By Carl Watner
1) Should the Federal Reserve System be abolished?
2) If so, what monetary system should take its place?
My answers to these questions are:
(1) No, the Federal Reserve System should not be abolished. If some people want to continue to use Federal Reserve notes as money they should be able to do so. However, they should not be able to impose their choice on others.
(2) The only monetary system to take the place of Federal Reserve notes, if they were to fall into disuse, should be a voluntary one; a monetary system in which people freely choose what they use for money.
These may seem surprising and even contradictory responses, so please read on to understand my reasons for answering this way.
Money is a commodity people use to facilitate their exchanges with other people. Economists refer to money as a commonly used medium of exchange. For long periods of history, money has usually been characterized by having a large value relative to its bulk and weight; by being homogeneous (one part being just like every other part); by being easily divisible into smaller parts (with each smaller unit retaining its proportional value to the whole); by being durable (not easily destroyed); and by generally maintaining its exchange value relative to other desirable things.
In a free society, the production of money would be a matter left to private enterprise. Money producers would compete with one another to offer the best product at the lowest cost. Such a system would be devoid of State coercion and government interference. The law of natural displacement (the best money will be used by traders and will displace less suitable ones) would minimize useless innovations because people would only accept new forms of money if they saw value in the improvements offered. Monetary freedom means that whatever is chosen for money must be able to survive on its own merits. A money that people must be forced to use has already lost its credibility. If the money the government wants people to use and accept had any inherent advantages over other monies, then there would be no reason to pass laws that force them to use it.

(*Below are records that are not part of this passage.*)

/-- The Parterre: walks, tag checks, stale blocks, format and ID stores, exception logs, retransmission, SV frames and hand-over. A
walk takes the oldest frame of its pipeline within budget: with none, without a format slot or with the walker off, nothing more
happens; a rejected walk is counted, told in WALK_ERR and FLT_STA bit 0; a frame over its ingest budget goes to the end of the
pipeline; on a device with no session, an accepted GOOSE record without a tag is taken by its block at once, an SV record is
placed as its stream's newest sample, and one that asks for a tag waits for its check; one whose tag checks is then taken, unless
its pair has seen it, and one whose check fails is counted, logged as TAGF or KEYID, and changes nothing else. At its deadline a
received block becomes STALE and logs it, members kept. FMT_DATA_HI from CORE stores the addressed step and advances STEP before
lock and enable, otherwise it is refused with bit 1; ID_DATA_HI stores the addressed unit and advances UNIT. EXC answers and
removes the oldest entry, and 0 where empty. A retransmission falls due with the next sqNum and arms the next one; an SV frame is
built at its deadline; the oldest built frame is handed over, in IN_STEP 4 us after it was built, which starts the retransmissions
of a new state. With nothing due each does nothing. (R193, R195, R198, R200, R201, R213, R215, R217, R218, R222, R224, R380) -/
def Obligations.StreamCommandsOfTheParterre : Prop :=
  (∀ (s t : State) (second : Bool) (dt : Nat), s.fabricUp = true → t = s.start.tick dt →
    (nextIn (if second then s.prm.pipe1 else s.prm.pipe0) = none → exec (.frameWalk second dt) s = .next (s.done t)) ∧
    (∀ p : ParseIn, nextIn (if second then s.prm.pipe1 else s.prm.pipe0) = some p →
      t.walking = false ∨ (s.clean ∧ t.formatSlot p.octets = none) → exec (.frameWalk second dt) s = .next (s.done (t.unqueued second p)))) ∧
  (∀ (s t u : State) (second : Bool) (dt slot step cause : Nat) (p : ParseIn), s.fabricUp = true → s.clean →
    nextIn (if second then s.prm.pipe1 else s.prm.pipe0) = some p → t = (s.start.tick dt).unqueued second p → t.walking = true →
    t.formatSlot p.octets = some slot → isSealed p.octets = false → u = (t.walk p.octets slot).2.2 →
    (t.walk p.octets slot).1 = .reject step cause → ∃ x, exec (.frameWalk second dt) s = .next x ∧
      x.fld pPtr0 Reg.Ptr0.WALK_CNT 15 0 = min 0xFFFF (u.fld pPtr0 Reg.Ptr0.WALK_CNT 15 0 + 1) ∧
      x.reg pPtr0 Reg.Ptr0.WALK_ERR = BitVec.ofNat 32 (slot + step * 2 ^ 5 + cause * 2 ^ 16) ∧
      x.flag pPtr0 Reg.Hdr.FLT_STA 0 = true ∧ x.ptr = u.ptr) ∧
  (∀ (s t u v : State) (second : Bool) (dt slot kind : Nat) (p : ParseIn) (w : Walk) (g : Gathered), s.fabricUp = true → s.clean →
    nextIn (if second then s.prm.pipe1 else s.prm.pipe0) = some p → t = (s.start.tick dt).unqueued second p → t.walking = true →
    t.formatSlot p.octets = some slot → isSealed p.octets = false → (t.walk p.octets slot).1 = .accept kind → w = (t.walk p.octets slot).2.1 →
    u = (t.walk p.octets slot).2.2 → g = (u.gather p.octets slot kind w).1 → v = (u.gather p.octets slot kind w).2 →
    (2 ≤ kind → exec (.frameWalk second dt) s = .next (s.done u)) ∧
    (kind < 2 → p.late = false → (v.chargeIngest g.1).1 = false → ∃ x, exec (.frameWalk second dt) s = .next x ∧
      (if second then x.prm.pipe1 else x.prm.pipe0) = (if second then u.prm.pipe1 else u.prm.pipe0) ++ [{ p with late := true }] ∧
      x.ptr.goose = u.ptr.goose ∧ x.ptr.sv = u.ptr.sv ∧ x.ptr.tagWait = u.ptr.tagWait)) ∧
  (∀ (s t u v : State) (second : Bool) (dt slot kind c : Nat) (p : ParseIn) (w : Walk) (m : Matched), s.fabricUp = true → s.clean →
    nextIn (if second then s.prm.pipe1 else s.prm.pipe0) = some p → t = (s.start.tick dt).unqueued second p → t.walking = true →
    t.formatSlot p.octets = some slot → isSealed p.octets = false → (t.walk p.octets slot).1 = .accept kind → kind < 2 → w = (t.walk p.octets slot).2.1 →
    u = (t.walk p.octets slot).2.2 → (u.gather p.octets slot kind w).1 = ([c], [m]) → v = (u.gather p.octets slot kind w).2 →
    p.late = true ∨ (v.chargeIngest [c]).1 = true → v.exchanging = false →
    (∀ e ∈ m.goose?, v.wantsTag m = false ∨ p.agreed.isSome = true → v.gooseNewer e.1 e.2 → ∃ x, exec (.frameWalk second dt) s = .next x ∧
      x.block e.1 = v.gooseTaken e.1 e.2 (p.agreed.getD v.sdl.time)) ∧
    (∀ e ∈ m.sv?, v.wantsTag m = false ∨ p.agreed.isSome = true → v.svNewer e.1 e.2 p.ts (sampleIndex p.ts (v.svRate e.1) (v.svRate e.1 / v.svWrap e.1) e.2.smpCnt) →
      ∃ x, exec (.frameWalk second dt) s = .next x ∧
        SvPlaced v x e.1 e.2 (sampleIndex p.ts (v.svRate e.1) (v.svRate e.1 / v.svWrap e.1) e.2.smpCnt)) ∧
    (v.wantsTag m = true → p.agreed = none → ∃ x, exec (.frameWalk second dt) s = .next x ∧ x.ptr.goose = v.ptr.goose ∧ x.ptr.sv = v.ptr.sv ∧
      x.ptr.tagWait.map (fun q => (q.recs, q.frame)) = v.ptr.tagWait.map (fun q => (q.recs, q.frame)) ++ [([m], p.octets)])) ∧
  (∀ (s t : State) (n dt : Nat), s.fabricUp = true → t = s.start.tick dt →
    (s.ptr.tagWait[n]? = none → exec (.tagCheckDone n dt) s = .next (s.done t))) ∧
  (∀ (s t u : State) (n dt : Nat) (w : TagWait) (m : Matched), s.fabricUp = true → s.ptr.tagWait[n]? = some w → w.recs = [m] →
    t = { s.start.tick dt with ptr.tagWait := s.ptr.tagWait.eraseIdx n } → u = (t.tagCheck w m).2 →
    ((t.tagCheck w m).1 = .ok → w.dup = none → u.exchanging = false ∨ w.agreed.isSome = true →
      (∀ e ∈ m.goose?, u.gooseNewer e.1 e.2 → ∃ x, exec (.tagCheckDone n dt) s = .next x ∧
        x.block e.1 = u.gooseTaken e.1 e.2 (w.agreed.getD u.sdl.time) ∧ x.ptr.tagWait = t.ptr.tagWait) ∧
      (∀ e ∈ m.sv?, u.svNewer e.1 e.2 w.ts (sampleIndex w.ts (u.svRate e.1) (u.svRate e.1 / u.svWrap e.1) e.2.smpCnt) →
        ∃ x, exec (.tagCheckDone n dt) s = .next x ∧ x.ptr.tagWait = t.ptr.tagWait ∧
          SvPlaced u x e.1 e.2 (sampleIndex w.ts (u.svRate e.1) (u.svRate e.1 / u.svWrap e.1) e.2.smpCnt))) ∧
    ((t.tagCheck w m).1 = .ok → w.dup.any (fun d => (u.dupEntry d.1 d.2.1 d.2.2).isSome) = true → exec (.tagCheckDone n dt) s = .next (s.done u)) ∧
    ((t.tagCheck w m).1 = .ok → ∀ d ∈ w.dup, (u.dupEntry d.1 d.2.1 d.2.2).isSome = false → u.exchanging = false ∨ w.agreed.isSome = true →
      ∀ e ∈ m.goose?, u.gooseNewer e.1 e.2 → ∃ x, exec (.tagCheckDone n dt) s = .next x ∧
        x.block e.1 = u.gooseTaken e.1 e.2 (w.agreed.getD u.sdl.time) ∧ x.dupTable d.1 = (u.dupEnter d.1 d.2.1 d.2.2 0).dupTable d.1) ∧
    ((t.tagCheck w m).1 ≠ .ok → ∃ x, exec (.tagCheckDone n dt) s = .next x ∧ x.ptr.tagWait = t.ptr.tagWait ∧
      (∀ e ∈ m.goose?, x.block e.1 = { u.block e.1 with tagfCnt := min 0xFFFF ((u.block e.1).tagfCnt + 1) } ∧
        x.ptr.exc2 = logExc u.ptr.exc2 (if (t.tagCheck w m).1 = .keyId then excKeyId else excTagf) e.1 (s.slotCnt % 2048) ∧
        x.flag pPtr2 Reg.Hdr.FLT_STA 0 = true ∧ x.ptr.sv = u.ptr.sv) ∧
      (∀ e ∈ m.sv?, (x.stream e.1).tagfCnt = min 0xFFFF ((u.stream e.1).tagfCnt + 1) ∧ (x.stream e.1).head = (u.stream e.1).head ∧
        x.ptr.exc1 = logExc u.ptr.exc1 (if (t.tagCheck w m).1 = .keyId then excKeyId else excTagf) e.1 (s.slotCnt % 2048) ∧
        x.flag pPtr1 Reg.Hdr.FLT_STA 0 = true ∧ x.ptr.goose = u.ptr.goose))) ∧
  (∀ (s : State) (sub : Fin 8192), s.fabricUp = true →
    ((s.block sub).recvd = true → (s.block sub).live.stale = false → bitAt (s.gooseCfg sub 0) 0 = true → s.ptr.fixWait = false →
      s.ptr.gooseNotes = [] → ∃ x, exec (.gooseStale sub) s = .next x ∧
      x.block sub = { s.block sub with live := { (s.block sub).live with stale := true } } ∧
      x.ptr.exc2 = logExc s.ptr.exc2 excStale sub (s.slotCnt % 2048) ∧ x.flag pPtr2 Reg.Hdr.FLT_STA 3 = true ∧
      x.sdl.time = max s.sdl.time (s.block sub).deadline) ∧
    ((s.block sub).recvd = true → (s.block sub).live.stale = false → bitAt (s.gooseCfg sub 0) 0 = true → s.ptr.fixWait = true →
      (sub.val, true) ∉ s.ptr.gooseNotes → ∃ x, exec (.gooseStale sub) s = .next x ∧ x.ptr.goose = s.ptr.goose ∧
      x.ptr.gooseNotes = s.ptr.gooseNotes ++ [(sub.val, true)] ∧ x.ptr.exc2 = logExc s.ptr.exc2 excStale sub (s.slotCnt % 2048)) ∧
    ((s.block sub).recvd = false ∨ (s.block sub).live.stale = true ∨ bitAt (s.gooseCfg sub 0) 0 = false →
      exec (.gooseStale sub) s = .next (s.done s.start))) ∧
  (∀ (s : State) (port : Port) (v a : Word) (o : Nat), a = s.reg pPtr0 Reg.Ptr0.FMT_ADDR → o = stepOffset (bits a 10 6) (bits a 5 0) →
    WriteReaches s port pPtr0 Reg.Ptr0.FMT_DATA_HI →
    (port = .core → s.fmtOpen = true → ∃ x, exec (.fmtDataHiWrite port v) s = .next x ∧
      x.peekMem rgTable o 8 = wordOctets (s.reg pPtr0 Reg.Ptr0.FMT_DATA_LO) ++ wordOctets v ∧
      x.fld pPtr0 Reg.Ptr0.FMT_ADDR 5 0 = (bits a 5 0 + 1) % 64 ∧ x.fld pPtr0 Reg.Ptr0.FMT_ADDR 10 6 = bits a 10 6 ∧
      ∀ b : Nat, b < o ∨ o + 8 ≤ b → x.peekMem rgTable b 1 = s.peekMem rgTable b 1) ∧
    (port ≠ .core ∨ s.fmtOpen = false → ∃ x, exec (.fmtDataHiWrite port v) s = .next x ∧
      x.mem = s.mem ∧ x.flag pPtr0 Reg.Hdr.FLT_STA 1 = true ∧ x.reg pPtr0 Reg.Ptr0.FMT_ADDR = a)) ∧
  (∀ (s : State) (port : Port) (v : Word) (u : Nat), WriteReaches s port pPtr1 Reg.Ptr1.ID_DATA_HI → u = s.fld pPtr1 Reg.Ptr1.ID_ADDR 16 0 →
    ∃ x, exec (.idDataHiWrite port v) s = .next x ∧ x.fld pPtr1 Reg.Ptr1.ID_ADDR 16 0 = (u + 1) % 2 ^ 17 ∧
      (u < 0x18000 → x.peekMem rgTable (0x700000 + 8 * u) 8 = wordOctets (s.reg pPtr1 Reg.Ptr1.ID_DATA_LO) ++ wordOctets v) ∧
      (∀ b : Nat, b < 0x700000 + 8 * u ∨ 0x700000 + 8 * u + 8 ≤ b → x.peekMem rgTable b 1 = s.peekMem rgTable b 1) ∧
      (0x18000 ≤ u → x.mem = s.mem)) ∧
  (∀ (s : State) (port : Port), (ReadReaches s port pPtr2 → ∃ x, exec (.excRead port true) s = .next x ∧ x.ptr.exc2 = s.ptr.exc2.drop 1 ∧
      x.ptr.exc1 = s.ptr.exc1 ∧ x.out = [.value ((s.ptr.exc2.head?.map ExcEntry.word).getD 0)]) ∧
    (ReadReaches s port pPtr1 → ∃ x, exec (.excRead port false) s = .next x ∧ x.ptr.exc1 = s.ptr.exc1.drop 1 ∧
      x.ptr.exc2 = s.ptr.exc2 ∧ x.out = [.value ((s.ptr.exc1.head?.map ExcEntry.word).getD 0)])) ∧
  (∀ (s : State) (pub : Fin 1024) (p : GoosePub) (d : Nat), s.fabricUp = true → p = s.goosePub pub → p.due = some d →
    s.blv.halted = false → s.pubOn false pub = true → ∃ x, exec (.gooseRetransmit pub) s = .next x ∧
      x.goosePub pub = { p with sqNum := nextNum p.sqNum, count := p.count + 1, due := some (d + s.rtInterval pub (p.count + 1) * 1000) } ∧
      x.ptr.built.map (fun f => (f.sv, f.index, f.stNum, f.sqNum)) =
        s.ptr.built.map (fun f => (f.sv, f.index, f.stNum, f.sqNum)) ++ [(false, pub.val, p.stNum, nextNum p.sqNum)] ∧
      x.sdl.time = max s.sdl.time d) ∧
  (∀ (s : State) (pub : Fin 1024), s.fabricUp = true → (s.goosePub pub).due = none ∨ s.blv.halted = true ∨ s.pubOn false pub = false →
    exec (.gooseRetransmit pub) s = .next (s.done s.start)) ∧
  (∀ (s : State) (pub : Fin 256) (p : SvPub), s.fabricUp = true → s.svPub pub = some p → s.blv.halted = false →
    s.pubOn true pub = true → ∃ x, exec (.svFrameBuild pub) s = .next x ∧
      x.ptr.built.map (fun f => (f.sv, f.index)) = s.ptr.built.map (fun f => (f.sv, f.index)) ++ [(true, pub.val)] ∧
      x.sdl.time = max s.sdl.time (s.svDeadline pub p.next) ∧
      (x.svPub pub).map (fun q => (decide (p.next < q.next), q.smpCnt)) =
        some (true, ((p.next + 1) * s.pubNasdu pub - 1) % max 1 (s.pubRate pub / wrapOf (bits (s.pubCfg true pub 3) 18 17)))) ∧
  (∀ (s : State) (pub : Fin 256), s.fabricUp = true → s.svPub pub = none ∨ s.blv.halted = true ∨ s.pubOn true pub = false →
    exec (.svFrameBuild pub) s = .next (s.done s.start)) ∧
  (∀ (s : State) (dt : Nat), s.fabricUp = true → s.ptr.built = [] → exec (.pubFrameHandover dt) s = .next (s.done (s.start.tick dt))) ∧
  (∀ (s t : State) (dt n : Nat) (f : PubFrame) (fs : List PubFrame), s.fabricUp = true → s.ptr.built = f :: fs →
    t = (if s.cln.st = .inStep then s.start.advanceTo (f.made + 4000) else s.start.tick dt) →
    n = bits (s.pubCfg f.sv f.index 4) 12 8 →
    ∃ x, exec (.pubFrameHandover dt) s = .next x ∧ x.ptr.built = fs ∧ x.sdl.time = t.sdl.time ∧
      (f.sv = false → f.sqNum = 0 → (s.goosePub f.index).stNum = f.stNum → (s.goosePub f.index).due = none →
        x.goosePub f.index = { s.goosePub f.index with due := some (t.sdl.time + s.rtInterval f.index 0 * 1000) }) ∧
      (f.sv = true ∨ f.sqNum ≠ 0 → x.ptr.goosePub = s.ptr.goosePub) ∧
      (s.withheld = true ∨ s.blv.halted = true → x.prm = s.prm) ∧
      (s.withheld = false → s.blv.halted = false → s.clean → bitAt (s.pubCfg f.sv f.index 4) 13 = true →
        x.prm.seqs = (if s.pairOn n = true then (s.takeSeq s.pairMac n).2.prm.seqs else s.prm.seqs))) ∧
  (∀ (s : State) (dt e : Nat) (f : PubFrame) (fs : List PubFrame), s.fabricUp = true → s.ptr.built = f :: fs →
    s.withheld = false → s.blv.halted = false → s.clean → bitAt (s.pubCfg f.sv f.index 4) 13 = false → e = bits (s.pubCfg f.sv f.index 4) 7 0 →
    (s.portUp e = true → (s.copyFor f e).length ≤ s.reserveFree → ∃ x, exec (.pubFrameHandover dt) s = .next x ∧
      x.queue e 8 = s.queue e 8 ++ [⟨s.copyFor f e, .reserve, none, false, false, 0⟩]) ∧
    (s.portUp e = true → s.reserveFree < (s.copyFor f e).length → (s.copyFor f e).length ≤ s.poolFree → ∃ x, exec (.pubFrameHandover dt) s = .next x ∧
      x.queue e 8 = s.queue e 8 ++ [⟨s.copyFor f e, .pool, none, false, false, 0⟩]) ∧
    (s.portUp e = false → ∃ x, exec (.pubFrameHandover dt) s = .next x ∧ x.prm = s.prm))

Just as there is more than one kind of credit card and payment system, e.g., Visa, MasterCard, PayPal, etc., there could be more than one kind of money, each touting its advantages to the end user. No one can tell in advance what form these monies might take because no one can know for sure what choices individuals would make or what new technologies might be discovered. Laws forcing people to use the Federal Reserve System money have frozen monetary developments at a certain stage. There is no way to determine the advances that might have occurred due to the government’s discouragement of competition. Just imagine if Congress had protected the Post Office by passing laws that would have prevented people from communicating via the internet. We would never have experienced the marvels of e-mail. What we do know, however, is that ever since the Civil War between the States, the federal government has successfully prosecuted competing providers of money. As recently as 2011, the principal of NORFED, the National Organization for the Repeal of the Federal Reserve, was convicted of violating the provisions of 18 United States Code, Sections 2, 371, 485, 486 and 1341, which prohibit the creation of “private coin or currency systems [designed] to compete with the official coinage and currency of the United States” government. At the conclusion of the trial, the United States Attorney for the Western District of North Carolina, Anne T. Tompkins, issued a press release (March 18, 2011), reiterating the government’s harsh attitude in suppressing potential competition: Attempts to undermine the legitimate currency of this country are simply a unique form of domestic terrorism. While these forms of anti-government activities do not involve violence, they are every bit as insidious and represent a clear and present danger to the economic stability of this country.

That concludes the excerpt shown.